[Stored data]
====

/-- A teardown, which an update holds until fetching resumes (R285). -/
def State.contextTeardown (s : State) (ctx : Nat) : State :=
  match s.ctx? ctx with
  | none => s
  | some k =>
    if k.state = .scrubbing || k.state = .teardown then s
    else if s.updating then { s with heldTeardowns := s.heldTeardowns ++ [ctx] }
    else s.tearDown ctx

/-- CONTEXT_CREATE (R118).  -/
def execContextCreate (desc : List (BitVec 8)) (st : State) : Res :=
  .next (st.contextCreate desc)

/-- CONTEXT_CONFIG_WRITE (R118).  -/
def execContextConfigWrite (ctx : Nat) (off : Nat) (bytes : List (BitVec 8)) (st : State) : Res :=
  .next (st.configWrite ctx off bytes)

/-- PREEMPT_REQUEST (R120).  -/
def execPreemptRequest (ctx : Nat) (st : State) : Res :=
  .next (st.preemptRequest ctx)

/-- PREEMPT_WITHDRAW (R120).  -/
def execPreemptWithdraw (ctx : Nat) (st : State) : Res :=
  .next (st.preemptWithdraw ctx)

/-- PREEMPT_DEADLINE (R125).  -/
def execPreemptDeadline (team : Nat) (st : State) : Res :=
  .next (st.preemptDeadline team)

/-- CONTEXT_RESUME (R128).  -/
def execContextResume (ctx : Nat) (st : State) : Res :=
  .next (st.contextResume ctx)

/-- CHECKPOINT_REQUEST (R120).  -/
def execCheckpointRequest (ctx : Nat) (base : Bool) (st : State) : Res :=
  .next (st.checkpointRequest ctx base)

/-- CHECKPOINT_RECORDED (R133).  -/
def execCheckpointRecorded (ctx : Nat) (buddyOk : Bool) (st : State) : Res :=
  .next (st.checkpointRecorded ctx buddyOk)

/-- CONTEXT_THAW (R131).  -/
def execContextThaw (ctx : Nat) (st : State) : Res :=
  .next (st.contextThaw ctx)

/-- RESTORE_REQUEST (R134).  -/
def execRestoreRequest (ctx : Nat) (st : State) : Res :=
  .next (st.restoreRequest ctx)

/-- RESTORE_COMPLETE (R134).  -/
def execRestoreComplete (ctx : Nat) (bad : List Nat × List Nat) (tagBad : Bool) (st : State) : Res :=
  .next (st.restoreComplete ctx bad.1 bad.2 tagBad)

/-- CONTEXT_REPLAY (R136).  -/
def execContextReplay (desc : List (BitVec 8)) (src : Nat × Nat) (log : List LogRec) (st : State) : Res :=
  .next (st.contextReplay desc src.1 src.2 log)

/-- CONTEXT_TEARDOWN (R137).  -/
def execContextTeardown (ctx : Nat) (st : State) : Res :=
  .next (st.contextTeardown ctx)

/-- VF_ASSIGN (R138).  -/
def execVfAssign (ctx : Nat) (fn : Nat) (st : State) : Res :=
  .next (st.vfAssign ctx fn)

/-- VF_WITHDRAW (R138).  -/
def execVfWithdraw (ctx : Nat) (fn : Nat) (st : State) : Res :=
  .next (st.vfWithdraw ctx fn)

end Sys2Proof.Machine
end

====

▶ **Task to complete**:
Each line above where the word "team" occurs should be copied out.

▶ **Written answer**:
def execPreemptDeadline (team : Nat) (st : State) : Res :=
  .next (st.preemptDeadline team)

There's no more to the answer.